Il la lui donna. Il se déplaçait toujours le long de la façade de la maison. Il entendit les doigts de la femme taper sur un clavier.
— Et votre nom * ?
— Alexander Hoffmann, chuchota-t-il.
Les projecteurs de l’alarme s’éteignirent.
— D’accord, monsieur Hoffmann. Restez là. Une voiture est en route *.

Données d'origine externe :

-- ==== Sys2Proof/Laws/State.lean ====
section
/-!
SUPPORT. What each update of the state leaves alone, field by field, and what reads of the updated table give.
-/
namespace Sys2Proof.Machine
open Sys2Proof

namespace State
variable (s : State)

@[simp] theorem setPart_time (p : Nat) (x : Part) : (s.setPart p x).time = s.time := rfl
@[simp] theorem setPart_bound (p : Nat) (x : Part) : (s.setPart p x).bound = s.bound := rfl
@[simp] theorem setPart_cur (p : Nat) (x : Part) : (s.setPart p x).cur = s.cur := rfl
@[simp] theorem setPart_plan (p : Nat) (x : Part) : (s.setPart p x).plan = s.plan := rfl
@[simp] theorem setPart_mem (p : Nat) (x : Part) : (s.setPart p x).mem = s.mem := rfl
@[simp] theorem setPart_poison (p : Nat) (x : Part) : (s.setPart p x).poison = s.poison := rfl
@[simp] theorem setPart_window (p : Nat) (x : Part) : (s.setPart p x).window = s.window := rfl
@[simp] theorem setPart_winLo (p : Nat) (x : Part) : (s.setPart p x).winLo = s.winLo := rfl
@[simp] theorem setPart_linkUp (p : Nat) (x : Part) : (s.setPart p x).linkUp = s.linkUp := rfl
@[simp] theorem setPart_boot (p : Nat) (x : Part) : (s.setPart p x).boot = s.boot := rfl
@[simp] theorem setPart_flash0 (p : Nat) (x : Part) : (s.setPart p x).flash0 = s.flash0 := rfl
@[simp] theorem setPart_flash1 (p : Nat) (x : Part) : (s.setPart p x).flash1 = s.flash1 := rfl
@[simp] theorem setPart_house (p : Nat) (x : Part) : (s.setPart p x).house = s.house := rfl
@[simp] theorem setPart_pkg (p : Nat) (x : Part) : (s.setPart p x).pkg = s.pkg := rfl
@[simp] theorem setPart_houseRem (p : Nat) (x : Part) : (s.setPart p x).houseRem = s.houseRem := rfl
@[simp] theorem setPart_calib (p : Nat) (x : Part) : (s.setPart p x).calib = s.calib := rfl
@[simp] theorem setPart_fwDigest (p : Nat) (x : Part) : (s.setPart p x).fwDigest = s.fwDigest := rfl
@[simp] theorem setPart_cfgDigest (p : Nat) (x : Part) : (s.setPart p x).cfgDigest = s.cfgDigest := rfl
@[simp] theorem setPart_image (p : Nat) (x : Part) : (s.setPart p x).image = s.image := rfl
@[simp] theorem setPart_lost (p : Nat) (x : Part) : (s.setPart p x).lost = s.lost := rfl
@[simp] theorem setPart_anchorDue (p : Nat) (x : Part) : (s.setPart p x).anchorDue = s.anchorDue := rfl
@[simp] theorem setPart_l2 (p : Nat) (x : Part) : (s.setPart p x).l2 = s.l2 := rfl
@[simp] theorem setPart_slice (p : Nat) (x : Part) : (s.setPart p x).slice = s.slice := rfl
@[simp] theorem setPart_lags (p : Nat) (x : Part) : (s.setPart p x).lags = s.lags := rfl
@[simp] theorem setPart_reds (p : Nat) (x : Part) : (s.setPart p x).reds = s.reds := rfl
@[simp] theorem setPart_wins (p : Nat) (x : Part) : (s.setPart p x).wins = s.wins := rfl
@[simp] theorem setPart_late (p : Nat) (x : Part) : (s.setPart p x).late = s.late := rfl
@[simp] theorem setPart_winHi (p : Nat) (x : Part) : (s.setPart p x).winHi = s.winHi := rfl
@[simp] theorem setPart_pins (p : Nat) (x : Part) : (s.setPart p x).pins = s.pins := rfl
@[simp] theorem setPart_clus (p : Nat) (x : Part) : (s.setPart p x).clus = s.clus := rfl
@[simp] theorem setPart_cores (p : Nat) (x : Part) : (s.setPart p x).cores = s.cores := rfl
@[simp] theorem setPart_bolts (p : Nat) (x : Part) : (s.setPart p x).bolts = s.bolts := rfl
@[simp] theorem setPart_weaves (p : Nat) (x : Part) : (s.setPart p x).weaves = s.weaves := rfl
@[simp] theorem setPart_strands (p : Nat) (x : Part) : (s.setPart p x).strands = s.strands := rfl
@[simp] theorem setPart_nextKey (p : Nat) (x : Part) : (s.setPart p x).nextKey = s.nextKey := rfl
@[simp] theorem setPart_free (p : Nat) (x : Part) : (s.setPart p x).free = s.free := rfl
@[simp] theorem setPart_ccGroup (p : Nat) (x : Part) : (s.setPart p x).ccGroup = s.ccGroup := rfl
@[simp] theorem setPart_ccElig (p : Nat) (x : Part) : (s.setPart p x).ccElig = s.ccElig := rfl
@[simp] theorem setPart_ccDone (p : Nat) (x : Part) : (s.setPart p x).ccDone = s.ccDone := rfl
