/-- A word that announces no second decodes alike with any. -/
theorem decodeScalar_second (h : scalarWords w = 1) (a b : Nat) : decodeScalar w a = decodeScalar w b := by
  unfold decodeScalar
  unfold scalarWords at h
  split at h
  case h_7 hm => simp only [hm]; exact decodeMsk_second (by simpa using h) a b
  case h_8 hm => simp only [hm]; exact decodeTx_second (fun hx => by rw [if_pos hx] at h; cases h) a b
  case h_9 h1 h2 h3 h4 h5 h6 h7 h8 =>
    split
    case h_38 hm => exact absurd hm h1
    case h_39 hm => exact absurd hm h2
    case h_40 hm => exact absurd hm h3
    case h_41 hm => exact absurd hm h4
    case h_42 hm => exact absurd hm h5
    case h_45 hm => exact absurd hm h6
    case h_44 hm => exact absurd hm h7
    case h_55 hm => exact absurd hm h8
    all_goals rfl
  all_goals contradiction

/-- Two candidates that differ in operands of the second word alone. -/
theorem accept_alike {i j x : Instr} {z : Bool} (h : accept i z = .ok x) (hwf : i.wf = true → j.wf = true)
    (he : endsClause j = endsClause i) : ∃ y, accept j z = .ok y ∧ endsClause y = endsClause x := by
  obtain ⟨rfl, hi, rfl⟩ := accept_ok h
  exact ⟨j, accept_of_wf (hwf hi), he⟩

/-- What a first word shows of where its instruction stands is what the whole instruction says. -/
theorem firstWord_of_decodeScalar (hs : scalarWords w = 1 ∨ scalarWords w = 2) (h : decodeScalar w w2 = .ok i) :
    ∃ j, State.firstWord w = .ok j ∧ endsClause j = endsClause i := by
  unfold State.firstWord
  rcases hs with h1 | h2
  · exact ⟨i, (decodeScalar_second h1 _ _).trans h, rfl⟩
  have hlong : fld 0x20000 0 32 < 2 ^ 32 := by decide
  have hlow : fld 0x20000 0 16 < 2 ^ 16 := by decide
  have hhigh : fld 0x20000 16 16 < 2 ^ 16 := by decide
  have hend : 2 ≤ fld 0x20000 16 16 := by decide
  unfold decodeScalar at h ⊢
  rcases two_of_scalarWords h2 with hm | ⟨hm, hx⟩ | ⟨hm, hx⟩
  · simp only [List.mem_cons, List.not_mem_nil, or_false] at hm
    rcases hm with hm | hm | hm | hm | hm | hm <;> simp only [hm] at h ⊢ <;>
      refine accept_alike h (fun hwf => ?_) rfl <;>
      simp only [Instr.wf, Bool.and_eq_true, decide_eq_true_eq] at hwf ⊢ <;> tauto
  · simp only [hm, decodeMsk, hx] at h ⊢
    refine accept_alike h (fun hwf => ?_) rfl
    simp only [Instr.wf, Bool.and_eq_true, decide_eq_true_eq] at hwf ⊢
    tauto
  · rcases hx with hx | hx <;> simp only [hm, decodeTx, hx] at h ⊢ <;>
      refine accept_alike h (fun _ => ?_) rfl <;>
      simp only [Instr.wf, hlow, hhigh, decide_true, Bool.and_self]

/-! #### The next item -/

def isHeader (i : Instr) : Bool := match i with | .clauseHeader _ _ _ _ _ => true | _ => false
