-- ==== Sys2Proof/Machine/Real.lean ====
section
/-! DEFINITION. Exact rational arithmetic for the number formats: fractions with a positive denominator, not reduced, and
the roundings of R52 to integers. -/
namespace Sys2Proof.Machine

/-- The fraction num / den, den positive. -/
structure Frac where
  num : Int
  den : Nat
  deriving DecidableEq, Repr

namespace Frac

def ofInt (n : Int) : Frac := ⟨n, 1⟩
def neg (x : Frac) : Frac := ⟨-x.num, x.den⟩
def abs (x : Frac) : Frac := ⟨x.num.natAbs, x.den⟩
def add (x y : Frac) : Frac :=
  if x.den = y.den then ⟨x.num + y.num, x.den⟩ else ⟨x.num * y.den + y.num * x.den, x.den * y.den⟩
def sub (x y : Frac) : Frac := x.add y.neg
def mul (x y : Frac) : Frac := ⟨x.num * y.num, x.den * y.den⟩
/-- x / y for y not 0. -/
def div (x y : Frac) : Frac :=
  if y.num < 0 then ⟨-(x.num * y.den), x.den * y.num.natAbs⟩ else ⟨x.num * y.den, x.den * y.num.natAbs⟩
/-- x × 2^e. -/
def shift (x : Frac) (e : Int) : Frac :=
  if 0 ≤ e then ⟨x.num * (2 ^ e.toNat : Nat), x.den⟩ else ⟨x.num, x.den * 2 ^ (-e).toNat⟩
def lt (x y : Frac) : Bool := decide (x.num * y.den < y.num * x.den)
def eq (x y : Frac) : Bool := decide (x.num * y.den = y.num * x.den)
def isNeg (x : Frac) : Bool := decide (x.num < 0)
def isZero (x : Frac) : Bool := decide (x.num = 0)

/-- `exp_of`: floor of log2 |x|, for x not 0 (R52). -/
def exp (x : Frac) : Int :=
  let n := x.num.natAbs
  let k : Int := (Nat.log2 n : Int) - Nat.log2 x.den
  -- 2^k ≤ n / den, or one less
  if 0 ≤ k then (if x.den * 2 ^ k.toNat ≤ n then k else k - 1)
  else (if x.den ≤ n * 2 ^ (-k).toNat then k else k - 1)

/-- `round_int` (R52). -/
def round (x : Frac) : Rnd → Int
  | .rne =>
    let q := x.num / x.den
    let r := x.num % x.den
    if 2 * r < x.den then q else if 2 * r > x.den then q + 1 else if q % 2 = 0 then q else q + 1
  | .rtz => if x.num % x.den ≠ 0 ∧ x.num < 0 then x.num / x.den + 1 else x.num / x.den
  | .rup => if x.num % x.den ≠ 0 then x.num / x.den + 1 else x.num / x.den
  | .rdn => x.num / x.den

end Frac

/-- The largest r with r² ≤ n, by bisection on the bits of r. -/
def isqrt (n : Nat) : Nat :=
  let rec go : Nat → Nat → Nat
    | 0, r => r
    | k + 1, r => go k (if (r + 2 ^ k) * (r + 2 ^ k) ≤ n then r + 2 ^ k else r)
  go (Nat.log2 n / 2 + 1) 0

/-- A value as `decode` gives it (R50, R51): a NaN with its sign and payload, an infinity, a zero, or a nonzero number. -/
inductive FVal where
  | nan (quiet neg : Bool) (payload : Nat)
  | inf (neg : Bool)
  | zero (neg : Bool)
  | fin (x : Frac)
  deriving DecidableEq, Repr

namespace FVal

def ofFrac (x : Frac) : FVal := if x.isZero then .zero false else .fin x
def ofInt (n : Int) : FVal := ofFrac (Frac.ofInt n)

def isNan : FVal → Bool
  | .nan .. => true
  | _ => false

def isSignalling : FVal → Bool
  | .nan q _ _ => !q
  | _ => false

def isInf : FVal → Bool
  | .inf _ => true
  | _ => false

def isFinite : FVal → Bool
  | .zero _ | .fin _ => true
  | _ => false

def isZero : FVal → Bool
  | .zero _ => true
  | _ => false

/-- The sign of a value. -/
def neg : FVal → Bool
  | .nan _ n _ => n
  | .inf n => n
  | .zero n => n
  | .fin x => x.isNeg

/-- The number of a finite value; 0 otherwise. -/
def frac : FVal → Frac
  | .fin x => x
  | _ => ⟨0, 1⟩

/-- x × 2^e; zeros, infinities and NaNs keep their kind (R59). -/
def shift (x : FVal) (e : Int) : FVal :=
  match x with
  | .fin q => .fin (q.shift e)
  | y => y

end FVal

end Sys2Proof.Machine
end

Elle raccrocha. Hoffmann se trouvait au coin de la maison, seul dans l’obscurité. Il faisait particulièrement froid pour une première semaine de mai en Suisse. Le vent du nord-est arrivait directement du lac Léman. Il entendait l’eau clapoter vivement contre les appontements tout proches, et les câbles cliqueter contre les mâts métalliques des yachts. Il resserra son peignoir sur ses épaules. Il tremblait violemment et il dut serrer les dents pour les empêcher de claquer. Pourtant, curieusement, il ne ressentait aucune panique. La panique, il le découvrait, était tout à fait différente de la peur. La panique correspondait à un effondrement moral et nerveux, à une perte d’énergie précieuse, alors que la peur était tout en force et en instinct, pareille à un animal qui se dressait sur ses pattes postérieures pour prendre totalement possession de vous, contrôlant à la fois votre cerveau et vos muscles. Il huma l’air et coula un regard vers le côté de la maison, en direction du lac. Il y avait une lumière allumée au rez-de-chaussée quelque part sur l’arrière de la demeure. La lueur éclairait très joliment la végétation alentour, lui donnant l’allure d’une grotte de conte de fées.